The package uses several dataclasses to organize the scraped data:

#### Ratings

- **Attributes:**
  - `rating` (`Optional[float]`): The average product rating.
  - `review_count` (`Optional[int]`): The total number of reviews.

#### Pricing

- **Attributes:**
  - `mrp` (`Optional[float]`): The Maximum Retail Price.
  - `selling_price` (`Optional[float]`): The current selling price.

#### Description

- **Attributes:**
  - `highlights` (`List[str]`): A list of product highlight points.

#### Specifications

- **Attributes:**
  - `technical` (`Dict[str, str]`): Technical specifications from the product page.
  - `additional` (`Dict[str, str]`): Additional product details.
  - `details` (`Dict[str, str]`): Detailed information extracted from the bullet points.

#### Product

- **Attributes:**
  - `title` (`Optional[str]`): The product title.
  - `pricing` (`Pricing`): Pricing details of the product.
  - `categories` (`List[str]`): Category tags (breadcrumbs).
  - `description` (`Description`): Feature highlights.
  - `specifications` (`Specifications`): Detailed specifications.
  - `ratings` (`Ratings`): Rating information.

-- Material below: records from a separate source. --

-- ==== Sys2Proof/Decode.lean ====
section
/-! DEFINITION. The decoder of command words (spec/30_encoding.md R90-R98) and, after it, the encoder and the opcode map
of R93 as data. -/

namespace Sys2Proof

/-- Why a word is no command (R94, R95): the four `return Illegal` lines of R96. The machine reports each as ILLEGAL_CMD. -/
inductive DecodeError where
  /-- OP is 0x0D..0xFF (R94). -/
  | reservedOpcode
  /-- RSV ≠ 0 (R95). -/
  | reservedBits
  /-- The form is NONE and OPND ≠ 0 (R95). -/
  | operandNotZero
  /-- The form is B1 and OPND[7:1] ≠ 0 (R95). -/
  | operandNotBit
deriving DecidableEq, Repr

/-- OP, bits [31:24] (R91). -/
def opField (w : Word) : BitVec 8 := w.extractLsb' 24 8

/-- RSV, bits [23:8] (R91). -/
def rsvField (w : Word) : BitVec 16 := w.extractLsb' 8 16

/-- OPND, bits [7:0] (R91). -/
def opndField (w : Word) : BitVec 8 := w.extractLsb' 0 8

/-- Form NONE: OPND must be 0x00 (R92). -/
def formNone (i : Instr) (opnd : BitVec 8) : Except DecodeError Instr :=
  if opnd = 0 then .ok i else .error .operandNotZero

/-- Form S8: every value 0..255 decodes (R92). -/
def formS8 (f : BitVec 8 → Instr) (opnd : BitVec 8) : Except DecodeError Instr :=
  .ok (f opnd)

/-- Form B1: OPND[7:1] must be 0; the operand is OPND[0] (R92). -/
def formB1 (f : Bool → Instr) (opnd : BitVec 8) : Except DecodeError Instr :=
  if opnd.extractLsb' 1 7 = 0 then .ok (f (opnd.getLsbD 0)) else .error .operandNotBit

/-- The operand check of each opcode's form (R93). -/
def decodeOperand (op : Nat) (opnd : BitVec 8) : Except DecodeError Instr :=
  match op with
  | 0x00 => formNone .nop opnd
  | 0x01 => formNone .clear opnd
  | 0x02 => formNone .clrtxt opnd
  | 0x03 => formNone .clrbits opnd
  | 0x04 => formS8 .pushs opnd
  | 0x05 => formB1 .pushb opnd
  | 0x06 => formNone .build opnd
  | 0x07 => formNone .gencode opnd
  | 0x08 => formS8 .lookup opnd
  | 0x09 => formNone .encode opnd
  | 0x0A => formNone .decode opnd
  | 0x0B => formB1 .walk opnd
  | 0x0C => formNone .wrst opnd
  | _ => .error .reservedOpcode

/-- The decode procedure of R96: the opcode, then RSV, then the operand by its form. Total on every word (R97). -/
def decode (w : Word) : Except DecodeError Instr :=
  if 0x0C < (opField w).toNat then .error .reservedOpcode
  else if rsvField w ≠ 0 then .error .reservedBits
  else decodeOperand (opField w).toNat (opndField w)

/-- The instruction of an opcode-table word of `nbits` bits, all higher bits 0 (one 32-bit word, R90). -/
def decodeTableWord (nbits w : Nat) : Option Instr :=
  (decode (BitVec.ofNat 32 (w % 2 ^ nbits))).toOption

/-- The opcode of each command (R93). -/
def opcodeOf : Instr → BitVec 8
  | .nop => 0x00
  | .clear => 0x01
  | .clrtxt => 0x02
  | .clrbits => 0x03
  | .pushs _ => 0x04
  | .pushb _ => 0x05
  | .build => 0x06
  | .gencode => 0x07
  | .lookup _ => 0x08
  | .encode => 0x09
  | .decode => 0x0A
  | .walk _ => 0x0B
  | .wrst => 0x0C

/-- The OPND field of each command (R92): 0 for NONE, the symbol for S8, the bit for B1. -/
def operandOf : Instr → BitVec 8
  | .pushs s | .lookup s => s
  | .pushb b | .walk b => (BitVec.ofBool b).setWidth 8
  | .nop | .clear | .clrtxt | .clrbits | .build | .gencode | .encode | .decode | .wrst => 0

/-- The command word of a command: `OOOOOOOO 00000000 00000000 PPPPPPPP` (R91). -/
def encode (i : Instr) : Word := opcodeOf i ++ (0#16 ++ operandOf i)

/-- One row of the opcode map (R93): a word w selects it iff (w AND mask) = pattern. -/
structure OpcodeRow where
  mnemonic : String
  pattern : Word
  mask : Word
deriving DecidableEq, Repr

/-- Whether a word selects a row: (w AND mask) = match (R93). -/
def OpcodeRow.selects (r : OpcodeRow) (w : Word) : Bool := w &&& r.mask = r.pattern

/-- The row of each command, as R93 and spec/opcode_table.json write it. -/
def rowOf : Instr → OpcodeRow
  | .nop => ⟨"NOP", 0x00000000, 0xFFFFFFFF⟩
  | .clear => ⟨"CLEAR", 0x01000000, 0xFFFFFFFF⟩
  | .clrtxt => ⟨"CLRTXT", 0x02000000, 0xFFFFFFFF⟩
  | .clrbits => ⟨"CLRBITS", 0x03000000, 0xFFFFFFFF⟩
  | .pushs _ => ⟨"PUSHS", 0x04000000, 0xFFFFFF00⟩
  | .pushb _ => ⟨"PUSHB", 0x05000000, 0xFFFFFFFE⟩
  | .build => ⟨"BUILD", 0x06000000, 0xFFFFFFFF⟩
  | .gencode => ⟨"GENCODE", 0x07000000, 0xFFFFFFFF⟩
  | .lookup _ => ⟨"LOOKUP", 0x08000000, 0xFFFFFF00⟩
  | .encode => ⟨"ENCODE", 0x09000000, 0xFFFFFFFF⟩
  | .decode => ⟨"DECODE", 0x0A000000, 0xFFFFFFFF⟩
  | .walk _ => ⟨"WALK", 0x0B000000, 0xFFFFFFFE⟩
  | .wrst => ⟨"WRST", 0x0C000000, 0xFFFFFFFF⟩

/-- The opcode map of R93, in its order. -/
def opcodeMap : List OpcodeRow :=
  [.nop, .clear, .clrtxt, .clrbits, .pushs 0, .pushb false, .build, .gencode, .lookup 0, .encode, .decode,
    .walk false, .wrst].map rowOf

end Sys2Proof
end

#### AmazonProductResponse

- **Attributes:**
  - `product` (`Product`): An object containing all the scraped product details.
  - `error` (`Optional[str]`): An error message if the scraping process fails.

## Error Handling

- **Page Fetch Errors:** If the scraper fails to retrieve the page (e.g., due to network issues or an invalid ASIN), the `AmazonProductResponse` will include an `error` field.
- **Parsing Exceptions:** Individual methods include exception handling to ensure that missing elements do not break the entire scraping process.

## License

This project is licensed under the MIT License. See the [LICENSE](LICENSE) file for full details.

## Contributing

Contributions are welcome! Please feel free to open an issue or submit a pull request with your suggestions or improvements.

## Disclaimer

This package is provided for educational and research purposes only. Users must comply with Amazon's terms of service and applicable laws when scraping websites. Use the package responsibly.